I have surrendered to the ubiquity of the deck. Mostly.

I don't know where you work, but at the last few places I've been, information is not taken seriously unless it is crammed onto a PowerPoint slide. Never mind that a Word document would be better. Never mind even if it's an Excel spreadsheet with more cells than a Bin Ladin family reunion. (Ba-dum-dum-bum.) Just stick it in PowerPoint and you're golden.

(In fact, I've become so corrupted that I worry that I won't be taken seriously if I actually use PowerPoint correctly -- that is, all fonts must be at least 20 pts, etc. If there aren't a few eye-chart pages with 5 point type, I can't be doing anything really complicated.)

So when I finished the survey for my father-in-law, I naturally created a PowerPoint deck.

That's because I do think a PowerPoint deck is an important measurement communications tool. You will need to communicate the results of all the work you've been doing, none of which is resulting in a newsletter article, poster or letter to employees.
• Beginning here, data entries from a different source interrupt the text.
section
/-! SUPPORT. Two states that a step treats alike, for any relation between states: the fetch stages are written as a
chain of `Except.bind`, one lemma carries a relation through a chain, and with it through a whole step. -/

namespace Sys2Proof.Proofs

open Sys2Proof.Machine Sys2Proof.Safety

/-! ### The fetch stages as chains -/

theorem fetchBytes_succ_eq_bind (n : Nat) (s : State) :
    fetchBytes (n + 1) s =
      (fetchByte s).bind fun p => (fetchBytes n p.2).bind fun q => .ok (p.1 :: q.1, q.2) := by
  rw [fetchBytes]
  cases fetchByte s with
  | error t => rfl
  | ok p => cases h : fetchBytes n p.2 <;> simp only [Except.bind, h]

theorem fetchInstr_eq_bind (s : State) :
    fetchInstr s =
      (fetchByte s).bind fun p =>
        (lengthOf p.1).elim (.error (raiseFatal .invalidOpcode .none p.2)) fun len =>
          (fetchBytes (len - 1) p.2).bind fun q => .ok (p.1 :: q.1, q.2) := by
  rw [fetchInstr]
  cases fetchByte s with
  | error t => rfl
  | ok p =>
    cases hl : lengthOf p.1 with
    | none => simp only [Except.bind, hl, Option.elim]
    | some len => cases h : fetchBytes (len - 1) p.2 <;> simp only [Except.bind, hl, h, Option.elim]

theorem fetchDecode_eq_bind (s : State) :
    fetchDecode s =
      (fetchInstr (s.setStart s.pc)).bind fun p =>
        match decode p.2.cfg.isaTable p.1 with
        | .error r => .error (raiseFatal (rejectCause r) .none p.2)
        | .ok d => .ok (d.1, p.2) := by
  rw [fetchDecode]
  cases fetchInstr (s.setStart s.pc) with
  | error t => rfl
  | ok p => cases h : decode p.2.cfg.isaTable p.1 <;> simp only [Except.bind, h]

/-! ### Relations a step carries -/

/-- Two outcomes of a fetch stage are alike: both end the step, in states that `Q` relates, or both answer the same
value and go on in states that `R` relates. -/
def FetchRelated {α : Type} (R Q : State → State → Prop) (x y : Except State (α × State)) : Prop :=
  (∃ s t, x = .error s ∧ y = .error t ∧ Q s t) ∨ ∃ a s t, x = .ok (a, s) ∧ y = .ok (a, t) ∧ R s t

theorem FetchRelated.bind {α β : Type} {R Q : State → State → Prop} {x y : Except State (α × State)}
    {f g : α × State → Except State (β × State)} (h : FetchRelated R Q x y)
    (hfg : ∀ a s t, R s t → FetchRelated R Q (f (a, s)) (g (a, t))) : FetchRelated R Q (x.bind f) (y.bind g) := by
  rcases h with ⟨s, t, rfl, rfl, hQ⟩ | ⟨a, s, t, rfl, rfl, hR⟩
  · exact .inl ⟨s, t, rfl, rfl, hQ⟩
  · exact hfg a s t hR

/-- What makes a step carry a relation: states that `R` relates in the middle of a step fetch, decode and check alike,
and end the step in states that `Q` relates. -/
structure StepSimulation (R Q : State → State → Prop) : Prop where
  pc_eq : ∀ {s t}, R s t → s.pc = t.pc
  isaTable_eq : ∀ {s t}, R s t → s.cfg.isaTable = t.cfg.isaTable
  regCaps_eq : ∀ {s t}, R s t → s.cfg.regCaps = t.cfg.regCaps
  storeByName_eq : ∀ {s t}, R s t → s.cfg.storeByName = t.cfg.storeByName
  fetched_eq : ∀ {s t}, R s t → memRead s s.pc .exec = memRead t t.pc .exec
  laterFault_eq : ∀ {s t}, R s t → ∀ i, laterFault s i = laterFault t i
  setPc : ∀ {s t}, R s t → ∀ v, R (s.setPc v) (t.setPc v)
  raiseTrap : ∀ {s t}, R s t → ∀ c info, Q (raiseTrap c info s) (raiseTrap c info t)
  raiseFatal : ∀ {s t}, R s t → ∀ c info, Q (raiseFatal c info s) (raiseFatal c info t)
  completed : ∀ {s t}, R s t → ∀ i, laterFault s i = none → Q (completed s i) (completed t i)

namespace StepSimulation

variable {R Q : State → State → Prop} {s t : State}

theorem fetchByte (hsim : StepSimulation R Q) (h : R s t) : FetchRelated R Q (fetchByte s) (fetchByte t) := by
  unfold Machine.fetchByte
  rw [← hsim.fetched_eq h, ← hsim.pc_eq h]
  cases memRead s s.pc .exec with
  | none => exact .inl ⟨_, _, rfl, rfl, hsim.raiseTrap h _ _⟩
  | some b => exact .inr ⟨b, _, _, rfl, rfl, hsim.setPc h _⟩

theorem fetchBytes (hsim : StepSimulation R Q) (n : Nat) (h : R s t) :
    FetchRelated R Q (fetchBytes n s) (fetchBytes n t) := by
  induction n generalizing s t with
  | zero => exact .inr ⟨[], s, t, rfl, rfl, h⟩
  | succ n ih =>
    rw [fetchBytes_succ_eq_bind, fetchBytes_succ_eq_bind]
    exact (hsim.fetchByte h).bind fun b s' t' h' =>
      (ih h').bind fun bs s'' t'' h'' => .inr ⟨b :: bs, s'', t'', rfl, rfl, h''⟩

theorem fetchInstr (hsim : StepSimulation R Q) (h : R s t) : FetchRelated R Q (fetchInstr s) (fetchInstr t) := by
  rw [fetchInstr_eq_bind, fetchInstr_eq_bind]
  refine (hsim.fetchByte h).bind fun b s' t' h' => ?_
  cases lengthOf b with
  | none => exact .inl ⟨_, _, rfl, rfl, hsim.raiseFatal h' _ _⟩
  | some len =>
    exact (hsim.fetchBytes (len - 1) h').bind fun bs s'' t'' h'' => .inr ⟨b :: bs, s'', t'', rfl, rfl, h''⟩

theorem fetchDecode (hsim : StepSimulation R Q) (h : R (s.setStart s.pc) (t.setStart t.pc)) :
    FetchRelated R Q (fetchDecode s) (fetchDecode t) := by
  rw [fetchDecode_eq_bind, fetchDecode_eq_bind]
  refine (hsim.fetchInstr h).bind fun bs s' t' h' => ?_
  simp only [← hsim.isaTable_eq h']
  cases decode s'.cfg.isaTable bs with
  | error r => exact .inl ⟨_, _, rfl, rfl, hsim.raiseFatal h' _ _⟩
  | ok d => exact .inr ⟨d.1, s', t', rfl, rfl, h'⟩

theorem afterCaps (hsim : StepSimulation R Q) (h : R s t) (i : Instr) :
    Related Q (afterCaps i s) (afterCaps i t) := by
  have heq := hsim.laterFault_eq h i
  cases hf : laterFault s i with
  | none =>
    rw [afterCaps_of_none hf, afterCaps_of_none (heq ▸ hf)]
    exact hsim.completed h i hf
  | some fault =>
    rw [afterCaps_of_fault hf, afterCaps_of_fault (heq ▸ hf)]
    exact hsim.raiseTrap h _ _

theorem checkedReads_eq (hsim : StepSimulation R Q) (h : R s t) (i : Instr) :
    checkedReads s.cfg i = checkedReads t.cfg i := by
  cases i with
  | stb f addr | stc f addr => simp only [checkedReads, hsim.storeByName_eq h]
  | _ => rfl

theorem exec (hsim : StepSimulation R Q) (h : R s t) (i : Instr) : Related Q (exec i s) (exec i t) := by
  rw [exec_eq_withCaps, exec_eq_withCaps, withCaps, withCaps, ← hsim.checkedReads_eq h, ← hsim.regCaps_eq h]
  cases firstViolation s.cfg.regCaps ((checkedReads s.cfg i).map .reg8) (checkedWrites i) with
  | none => exact hsim.afterCaps h i
  | some r => exact hsim.raiseTrap h _ _

/-- A step begins by setting `start` (30_encoding.md R97), so the states need be related only once it is set. -/
theorem step (hsim : StepSimulation R Q) (hstatus : s.status = t.status)
    (h : R (s.setStart s.pc) (t.setStart t.pc)) : Related Q (step s) (step t) := by
  by_cases hs : s.status = .running
  · have ht : t.status = .running := hstatus ▸ hs
    rcases hsim.fetchDecode h with ⟨s', t', hfs, hft, h'⟩ | ⟨i, s', t', hfs, hft, h'⟩
    · rw [step_of_fetchDecode_error hs hfs, step_of_fetchDecode_error ht hft]
      exact h'
    · rw [step_of_fetchDecode_ok hs hfs, step_of_fetchDecode_ok ht hft]
      exact hsim.exec h' i
  · rw [step_of_stopped hs, step_of_stopped (hstatus ▸ hs)]
    rfl

end StepSimulation

end Sys2Proof.Proofs
end

section
/-! SUPPORT. Statements about memory (20_memory.md): the permission test, the checked write, and what no step and no
run does to a protected or a hidden byte; with them the invariant, whose first part is memory's canonical form. -/

namespace Sys2Proof.Proofs

open Sys2Proof.Machine Sys2Proof.Safety

/-! ### The invariant -/

theorem cause_of_running {s : State} (hs : s.status = .running) (h : Inv s) : s.cause = .none := by
  obtain ⟨-, hagrees, -⟩ := h
  unfold StatusAgrees at hagrees
  rw [hs] at hagrees
  cases hc : s.cause <;> simp [hc] at hagrees ⊢

/-- While the CPU runs there is no stop to record, and the cause is NONE (10_state.md R34). -/
theorem inv_of_running {s : State} (hs : s.status = .running) (hwf : Memory.wf s.mem = true)
    (hcause : s.cause = .none) : Inv s := by
  refine ⟨hwf, ?_, absurd hs⟩
  unfold StatusAgrees
  rw [hs, hcause]
  exact trivial

/-- A stop records itself, so only memory and the policy are left to check (60_exceptions.md R208, R209). -/
theorem raiseFatal_inv {c : FatalCause} {s : State} (info : Info) (hwf : Memory.wf s.mem = true)
    (hpolicy : c = .doubleFault → s.cfg.policy = .trap) : Inv (raiseFatal c info s) := by
  refine ⟨hwf, ?_, fun _ => ⟨info, List.getLast?_concat⟩⟩
  cases c with
  | invalidOpcode | illegalAddressMode => exact trivial
  | doubleFault => exact hpolicy rfl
A deck helps you organize your thinking and sell your analysis and conclusions so you can move forward with needed changes and improvements.
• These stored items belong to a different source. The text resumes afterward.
def encodeDisp32 (d : BitVec 32) : List Byte :=
  [d.extractLsb' 0 8, d.extractLsb' 8 8, d.extractLsb' 16 8, d.extractLsb' 24 8]

def Disp.mod : Disp → BitVec 2
  | .none => 0#2 | .d8 _ => 1#2 | .d32 _ => 2#2

def Disp.encode : Disp → List Byte
  | .none => [] | .d8 d => [d] | .d32 d => encodeDisp32 d

/-- ModRM, SIB and displacement (R86 to R90). -/
def encodeModRM (reg : BitVec 3) : RmField → List Byte
  | .reg n => [fieldsByte 3#2 reg n]
  | .mem (.base n d) => fieldsByte d.mod reg n :: d.encode
  | .mem (.disp32 d) => fieldsByte 0#2 reg 5#3 :: encodeDisp32 d
  | .mem (.sib ss index base d) => fieldsByte d.mod reg 4#3 :: fieldsByte ss index base :: d.encode
  | .mem (.sibDisp32 ss index d) => fieldsByte 0#2 reg 4#3 :: fieldsByte ss index 5#3 :: encodeDisp32 d

def encodeTail (reg : BitVec 3) (rm : RmField) (imm : Byte) : List Byte :=
  opcode70 :: (encodeModRM reg rm ++ [imm])

/-- The last payload byte of a VEX prefix: `top`, `vvvv = 1111b`, `L`, `pp = 10b` (R92, R93). -/
def vexByte (top l : Bool) : Byte := bit1 top ++ 0b1111#4 ++ bit1 l ++ 0b10#2

/-- The first payload byte of a three-byte VEX prefix: `R̄ X̄ B̄ 00001` (R93). -/
def vex3Byte (r x b : Bool) : Byte := bit1 (!r) ++ bit1 (!x) ++ bit1 (!b) ++ 0b00001#5

/-- `R̄ X̄ B̄ R̄' 00 01` (R96). -/
def evexP0 (e : Ext) : Byte := bit1 (!e.r) ++ bit1 (!e.x) ++ bit1 (!e.b) ++ bit1 (!e.rHi) ++ 0b0001#4

/-- `W 1111 1 10` (R96). -/
def evexP1 (w : Bool) : Byte := bit1 w ++ 0b1111110#7

/-- `z L'L 0 1 aaa` (R96). -/
def evexP2 (z : Bool) (ll : BitVec 2) (aaa : BitVec 3) : Byte := bit1 z ++ ll ++ 0b01#2 ++ aaa

def evexBody (ll : BitVec 2) (e : Ext) (w z : Bool) (aaa reg : BitVec 3) (rm : RmField) (imm : Byte) : List Byte :=
  0x62 :: evexP0 e :: evexP1 w :: evexP2 z ll aaa :: encodeTail reg rm imm

/-- The mandatory prefix of format LEG, which stands among the optional prefixes in any order (R82, R120). -/
def Instr.mandatory (i : Instr) : List Byte := if i.form = .leg then [0xF3] else []

/-- The bytes from the REX byte, or the first of `0F`, `C5`, `C4`, `62`, on: all but the prefixes whose order is free (R120). -/
def encodeBody : Instr → List Byte
  | .pshufhw _ rex reg rm imm =>
    (match rex with
      | none => []
      | some q => [rexByte q]) ++ 0x0F :: encodeTail reg rm imm
  | .vpshufhw128Vex2 _ r reg rm imm => 0xC5 :: vexByte (!r) false :: encodeTail reg rm imm
  | .vpshufhw256Vex2 _ r reg rm imm => 0xC5 :: vexByte (!r) true :: encodeTail reg rm imm
  | .vpshufhw128Vex3 _ r x b w reg rm imm => 0xC4 :: vex3Byte r x b :: vexByte w false :: encodeTail reg rm imm
  | .vpshufhw256Vex3 _ r x b w reg rm imm => 0xC4 :: vex3Byte r x b :: vexByte w true :: encodeTail reg rm imm
  | .vpshufhw128Evex _ e w z aaa reg rm imm => evexBody 0#2 e w z aaa reg rm imm
  | .vpshufhw256Evex _ e w z aaa reg rm imm => evexBody 1#2 e w z aaa reg rm imm
  | .vpshufhw512Evex _ e w z aaa reg rm imm => evexBody 2#2 e w z aaa reg rm imm

/-- The bytes of an instruction, at ascending addresses (R122). -/
def encode (i : Instr) : List Byte := encodePrefixes i.prefixes ++ i.mandatory ++ encodeBody i

/-! ### Length -/

def Disp.length : Disp → Nat
  | .none => 0 | .d8 _ => 1 | .d32 _ => 4

/-- ModRM, SIB and displacement bytes. -/
def RmField.length : RmField → Nat
  | .reg _ => 1
  | .mem (.base _ d) => 1 + d.length
  | .mem (.disp32 _) => 5
  | .mem (.sib _ _ _ d) => 2 + d.length
  | .mem (.sibDisp32 _ _ _) => 6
Here's what goes into my decks;
  • An executive summary: I generally open with a page that explains the purpose of the survey or other measurement effort, plus some high-level details of how it was conducted. I include the statistical validity of the study, if possible, or at least the raw numbers of what was collected and how. Any team members who helped get a mention.

    The rest of the executive summary contains brief conclusions drawn from the data. "Employees overwhelmingly prefer chocolate deserts. (2 top box = 82%)" "E-mails from the North American leader are opened by 78% of addressees, nearly double the rate of 40% for e-mails from the General Communication mailbox."

  • I usually place conclusions, recommendations and next steps at the end of the executive summary. This may include plans for changing communication activities, validation of current practices and plans for future measurement efforts. Occasionally, if I'm presenting it live and there is time and a good reason to walk people through the entire presentation, I may put them at the end.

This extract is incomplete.